Alpha

'Alpha'
Houseleek
or Stone Rose


"All Houseleeks known
Possess a charm that's quite their own."

-Walter Ingwersen,
1943

   

The houseleek variety 'Alpha' aka 'Aipha' has very red leaves in autumn, chocolate colored in winter, & bluish green darkening to red spring through summer.

It has such tight little leaves in each medium-sized rosette that it almost looks like a pile of reddish brown pompoms. It has a whisper of cobwebbing derived from the Cobweb Houseleek S. arachnoideum in its hybrid history. Its other key parent was S. tectorum, the common or roof houseleek.

AlphaThis is a popular old strain in its own right, as well as a parent of many later hybrids. It was developed by Georg Arends (1863-1952). His three most important achievements with semperviva are 'Alpha,' 'Beta,' & 'Gamma,' introduced to gardening in 1929.

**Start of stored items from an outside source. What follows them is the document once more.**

/-- The seat of a saved block (R314). -/
def State.restoreSeat (s : State) (b : Block) : Option Seat :=
  match s.launch? b.launch with
  | none => none
  | some la => bestSeat (s.seats la b.index b.strands b.qreserve (s.restoreRoom b))

/-- The next placement of a partition (R312): the first launch in order whose next block has an eligible core. -/
def State.decide (s : State) (fe : Nat) : Option Choice :=
  (s.launchOrder fe).findSome? fun e =>
    match s.nextOf e.1 e.2 with
    | none => none
    | some (.fresh l i) => if (s.freshSeats l e.2 i).isSome then some (.fresh l i) else none
    | some (.restore b) => if ((s.block? b).bind s.restoreSeat).isSome then some (.restore b) else none

/-- Everything of a block has ended (R30) but for the commit of its buffer. -/
def State.ended (s : State) (blk : Nat) (b : Block) : Bool :=
  (b.life == .running || b.life == .draining)
    && (s.strandsOf blk).all (fun e => e.2.ended)
    && !(s.ops.any fun e => e.2.blk == blk) && !(s.quorums.any fun e => e.2.strand.blk == blk)
    && !(s.services.any fun e => e.2.strand.blk == blk)

/-- A block whose retirement is due in this ns: its course is over and no commit of it is held (R313). -/
def State.retiring (s : State) (blk : Nat) (b : Block) : Bool := s.ended blk b && b.committing.isNone

/-- The dispatcher may place a block now: one placement in 4 ns (R308), after every retirement that is due (R313). -/
def State.mayPlace (s : State) (fe : Nat) : Bool :=
  (s.fe fe).dispatches && (s.fe fe).placeAt ≤ s.ns && !(s.blocks.any fun e => s.retiring e.1 e.2)

/-- A placement has been made. -/
def State.placedOne (s : State) (fe : Nat) : State := s.modFe fe fun f => { f with placeAt := s.ns + 4 }

/-- BLOCK_PLACE (R308 to R312): the partition's next block, when it is one to be placed from its start. -/
def execBlockPlace (fe : Nat) (s : State) : Outcome :=
  if s.mayPlace fe then
    match s.decide fe with
    | some (.fresh l i) =>
      match (s.launch? l).bind fun la => s.placeFresh l la i with
      | some s => .next (s.placedOne fe)
      | none => .next s
    | _ => .next s
  else .next s

/-- STRAND_SELECTABLE (R308): device time reaches the instant at which a placed block's strands may be selected. -/
def execStrandSelectable (blk : Nat) (s : State) : Outcome :=
  match s.block? blk with
  | some b => .next { s with ns := max s.ns b.selectable }
  | none => .next s

/-! ## Retirement -/

/-- The hashes and final sigs of a block's strands, by sid (R357). -/
def State.screenOf (s : State) (blk : Nat) : List (Word × Word) := (s.strandsOf blk).map fun e => (e.2.shash, e.2.sig)

/-- The verdict on a screened block whose partner has ended before it (R357). -/
def State.verdict (s : State) (blk : Nat) : State :=
  match s.block? blk with
  | none => s
  | some b =>
    match b.screenWith with
    | none => s
    | some w =>
      let lid := s.lidOf b.launch
      let fe := ((s.launch? b.launch).map Launch.fe).getD 0
      let s := s.setBlock blk { b with screenWith := none, partner := none }
      if w == s.screenOf blk then s.emit fe lid Cause.screenPass .core b.core []
      else (s.modLaunch b.launch fun l => { l with status := Cause.screenMismatch }).emit fe lid Cause.screenMismatch .core b.core []

/-- SCREEN_VERDICT (R357): both instances have ended. -/
def execScreenVerdict (blk : Nat) (s : State) : Outcome :=
  match s.block? blk with
  | some b => .next (if s.ended blk b then s.verdict blk else s)
  | none => .next s

/-- A block whose course is over leaves its core (R30, R313). -/
def State.retire (s : State) (blk : Nat) (b : Block) : State :=
  let s := s.verdict blk
  let res := s.screenOf blk
  let s := match ((s.block? blk).bind Block.partner) with
    | some p => s.modBlock p fun x => { x with screenWith := some res }
    | none => s
  let s := s.modLaunch b.launch fun l =>
    { l with
      retired := if b.shadow then l.retired else l.retired + 1
      residSum := if b.shadow then l.residSum else l.residSum + b.resided + (s.ns - b.placed)
      gone := blk :: l.gone }
  let fe := ((s.launch? b.launch).map Launch.fe).getD 0
  let s := (s.dropStrands blk).setCore b.core ((s.core b.core).freeBlock blk)
  let s := ({ s with blocks := s.blocks.drop blk } : State).noteStalls b.core
  s.emit fe (s.lidOf b.launch) Cause.blockRetire .dispatcher b.core []

end Sys2Proof.Machine
end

Georg Arends founded a world-famed nursery in Ronsdorf, Germany, in 1888. There is a famous pink rose named Georg Arends, as well as a bright rose-red Azalea, plus other plants baring his name. We have in our garden a monkshood that bares his name, A. carmichaelii 'Arendsii.'

Houseleeks were believed to reflect the shape & appearance the eyes of the god Thor or Jupiter, hence sometimes called Jupiter's Eyes or the Bullock's Eyes.

AlphaThe names Thor's Beard, Thorsbeard, Thunderbeard, or Jovibarba may not at first be as obvious in its origin. The "beard" is the phalic flower-stalk which for "Alpha" rises out of the houseleeks in June.

Just such a phallic stalk can be seen in the second photo. Beard & phallus are no longer considered similar in nature, but they once were, & beards were often tied round with ribbons to stiffen them into long phalluses of the chin, akin to those worn by Pharaohs.

The phallic meaning of houseleeks was recalled in folk belief, it being a practice to grow houseleeks at the front door so that they would be the first thing a man saw when he returned from the fields. This was believed to increase the sexual prowess of the man of the house, for which reason houseleeks were known in Dorset as "Welcome Husband."

By July the phallic appearance is over, & the head of the stalk bursts into glorious bright pink blooms, as in the third photo.

In Scotland they were called, among other names, Foose or Fows, which is a wheel; & rustics of Ireland & Scotland perceived something of the Moon in the roundness of the rosettes, associating houseleeks with moon-magic, fancying the plant mystically capable of deflecting black sorcery.